Thomas Roderick works on spelling a word in Spanish during a lesson as the teacher, Tanit Arzate, guides the class through the process. Photo by Nick Lovejoy

The student closed his eyes and thought carefully how to spell the word for government in Spanish: “g-o-b-i-e-r-n-o,” he said.
Meanwhile, Tánit Arzate, a visiting teacher from Mexico City, watched.
The student—and his 12 classmates—spend half their day speaking Spanish and the other half communicating in English at the Hollister Dual Language Academy. The academy is run mostly from portable classrooms at a campus shared with Gabilan Hills School off Santa Ana Road.
Demand for the academy increased dramatically in recent years, so much so that in January, Hollister School District trustees approved making the campus a K-8 site. The formerly K-6 school doubled its number of kindergarten students last year and added seventh graders to the campus this year. In 2016-17, those seventh graders—like the one spelling in Spanish in Arzate’s classroom—will become the school’s first on-site eighth graders.

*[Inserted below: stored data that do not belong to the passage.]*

-- ==== Sys2Proof/Machine/Atomics.lean ====
section
/-!
DEFINITION. ATOM (R173, R174) and the fences (R139, R175).
-/
namespace Sys2Proof.Machine

/-- Codes of OPC (R173). -/
def opcOf : AtomOp → Nat
  | .fadd => 0 | .swap => 1 | .cas => 2 | .and => 3 | .or => 4 | .xor => 5 | .umin => 6 | .umax => 7

/-- One 64-bit atomic of an agent (R173, R174). A returning atomic of a core waits until no buffered store of its own shares a byte
with the word (R135); one without a result enters the store buffer. A lane performs it at once. -/
def atomic (op : AtomOp) (ag : Agent) (rd ra rb : Nat) (nr opn cls : Bool) (s : State) : State :=
  let insn := syl 0x12 rd ra rb 0 + opcOf op * 2 ^ 26 + bit01 nr * 2 ^ 29 + bit01 opn * 2 ^ 30 + bit01 cls * 2 ^ 31
  s.issue ag insn (fun s =>
    let x := s.agent ag
    let a := x.rg ra
    let origin := s.agentOrigin ag
    if (nr && op == .cas) then .exc s EX.ILLEGAL 0
    else match ag with
      | .lane _ =>
        if opn || cls then .exc s EX.ILLEGAL 0
        else if a % 8 ≠ 0 then .exc s EX.ALIGN a
        else match s.memAccess ag (agentWho ag) origin a (.atomic op 8 (.ofNat 64 (x.rg rb)) (.ofNat 64 (x.rg rd))) with
          | (.wait, s) => .waits s
          | (.fail _, s) => .exc s EX.BUS_ERR a
          | (.ok bs, s) => .next (if nr then s else s.setG ag rd (leValue (bs.map (·.toNat))))
      | .core c =>
        if a % 8 ≠ 0 then .exc s EX.ALIGN a
        else if !normalAddr a || ((opn || cls) && spaceOf a != 1) then .exc s EX.BUS_ERR a
        else if nr then s.buffer ag ⟨a, [], false, some op, x.rg rb, opn, cls, origin, false, 0⟩
        else if x.sbOverlaps a 8 then .wait
        else match s.seqAtomic c.val (agentWho ag) origin a (.atomic op 8 (.ofNat 64 (x.rg rb)) (.ofNat 64 (x.rg rd))) opn cls with
          | (.wait, s) => .waits s
          | (.fail _, s) => .exc s EX.BUS_ERR a
          | (.ok bs, s) => .next (s.setG ag rd (leValue (bs.map (·.toNat)))))

/-- ATOM FADD: the new value is old + gB (R173). -/
def execAtomFadd (iss : By Agent) (rd ra rb : Fin 32) (nr opn cls : Bool) (s : State) : Host.Outcome State Fault Refusal :=
  .next (s.ifDecodes iss.who iss.rsv (atomic .fadd iss.who rd.val ra.val rb.val nr opn cls s))

/-- ATOM SWAP: the new value is gB (R173). -/
def execAtomSwap (iss : By Agent) (rd ra rb : Fin 32) (nr opn cls : Bool) (s : State) : Host.Outcome State Fault Refusal :=
  .next (s.ifDecodes iss.who iss.rsv (atomic .swap iss.who rd.val ra.val rb.val nr opn cls s))

/-- ATOM CAS: the new value is gB if old = gD on entry (R173). -/
def execAtomCas (iss : By Agent) (rd ra rb : Fin 32) (nr opn cls : Bool) (s : State) : Host.Outcome State Fault Refusal :=
  .next (s.ifDecodes iss.who iss.rsv (atomic .cas iss.who rd.val ra.val rb.val nr opn cls s))

/-- ATOM AND: the new value is old & gB (R173). -/
def execAtomAnd (iss : By Agent) (rd ra rb : Fin 32) (nr opn cls : Bool) (s : State) : Host.Outcome State Fault Refusal :=
  .next (s.ifDecodes iss.who iss.rsv (atomic .and iss.who rd.val ra.val rb.val nr opn cls s))

/-- ATOM OR: the new value is old | gB (R173). -/
def execAtomOr (iss : By Agent) (rd ra rb : Fin 32) (nr opn cls : Bool) (s : State) : Host.Outcome State Fault Refusal :=
  .next (s.ifDecodes iss.who iss.rsv (atomic .or iss.who rd.val ra.val rb.val nr opn cls s))

/-- ATOM XOR: the new value is old ^ gB (R173). -/
def execAtomXor (iss : By Agent) (rd ra rb : Fin 32) (nr opn cls : Bool) (s : State) : Host.Outcome State Fault Refusal :=
  .next (s.ifDecodes iss.who iss.rsv (atomic .xor iss.who rd.val ra.val rb.val nr opn cls s))

/-- ATOM UMIN: the new value is the unsigned minimum (R173). -/
def execAtomUmin (iss : By Agent) (rd ra rb : Fin 32) (nr opn cls : Bool) (s : State) : Host.Outcome State Fault Refusal :=
  .next (s.ifDecodes iss.who iss.rsv (atomic .umin iss.who rd.val ra.val rb.val nr opn cls s))

/-- ATOM UMAX: the new value is the unsigned maximum (R173). -/
def execAtomUmax (iss : By Agent) (rd ra rb : Fin 32) (nr opn cls : Bool) (s : State) : Host.Outcome State Fault Refusal :=
  .next (s.ifDecodes iss.who iss.rsv (atomic .umax iss.who rd.val ra.val rb.val nr opn cls s))

/-! ### Fences (R139, R175) -/

/-- FENCE.N completes once the store buffer holds no normal store (R139). -/
def execFenceN (iss : By Agent) (s : State) : Host.Outcome State Fault Refusal :=
  .next (s.ifDecodes iss.who iss.rsv (s.issue iss.who (0x13 + 1 * 2 ^ 6) (fun s => if (s.agent iss.who).sbNormal then .wait else .next s)))

/-- FENCE.D completes once no device store is outstanding; later device accesses wait for the normal stores before it (R139). -/
def execFenceD (iss : By Agent) (s : State) : Host.Outcome State Fault Refusal :=
  .next (s.ifDecodes iss.who iss.rsv (s.issue iss.who (0x13 + 2 * 2 ^ 6) (fun s =>
    let x := s.agent iss.who
    if x.sb.any (·.device) then .wait else .next (s.setAgent iss.who { x with sb := x.sb.map (fun e => { e with fenced := true }) }))))

/-- FENCE.ALL completes once the store buffer is empty (R139). -/
def execFenceAll (iss : By Agent) (s : State) : Host.Outcome State Fault Refusal :=
  .next (s.ifDecodes iss.who iss.rsv (s.issue iss.who (0x13 + 3 * 2 ^ 6) (fun s => if (s.agent iss.who).sb.isEmpty then .next s else .wait)))

end Sys2Proof.Machine
end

When HDLA Principal Monique Ruiz first took control of the site three school years ago, the waiting list was about 90 students long, she said. There were typically only 20 to 30 open spots after siblings of existing students were accepted into the program, since they get preferential enrollment, the principal said.
“It was hard to get in,” she said.
The movement to expand the school by two grades came partly due to a statewide call for smaller classrooms sizes. The state’s new Local Control Funding Formula class size incentive requires all schools in the district to make progress toward smaller classes each year until 2021.
Since students can’t easily join the program after first grade unless they are from a Spanish-speaking country or have been in another dual-language program, the academy mostly takes new students in kindergarten and first grade and doesn’t replace them in the upper grades, if they leave.
“We were in danger of losing the program down the line,” Ruiz said.
If students left, two classes of 24 students might become just a class and a half by fourth grade, which would mean the academy would have to run multi-grade classes to keep the program going, Ruiz explained.
So trustees visited the site and decided it was time to expand.
“They went out on a limb and they said, ‘Yes, we’re going to let you guys grow,’” the principal said from her office, where colorful masks lined the window.
The waiting list was about two to three students last year—following the doubling of the school’s kindergarten classes—and was none this year, she said.
Back in Arzate’s classroom, the students played a game where children spelling the words correctly in Spanish with their eyes closed had the chance to see if a paragraph from an essay was beneath their seat. If they found a piece of paper with a paragraph, they had a chance to place it on the board under the appropriate essay category: title, introduction, argument, conclusion and reference.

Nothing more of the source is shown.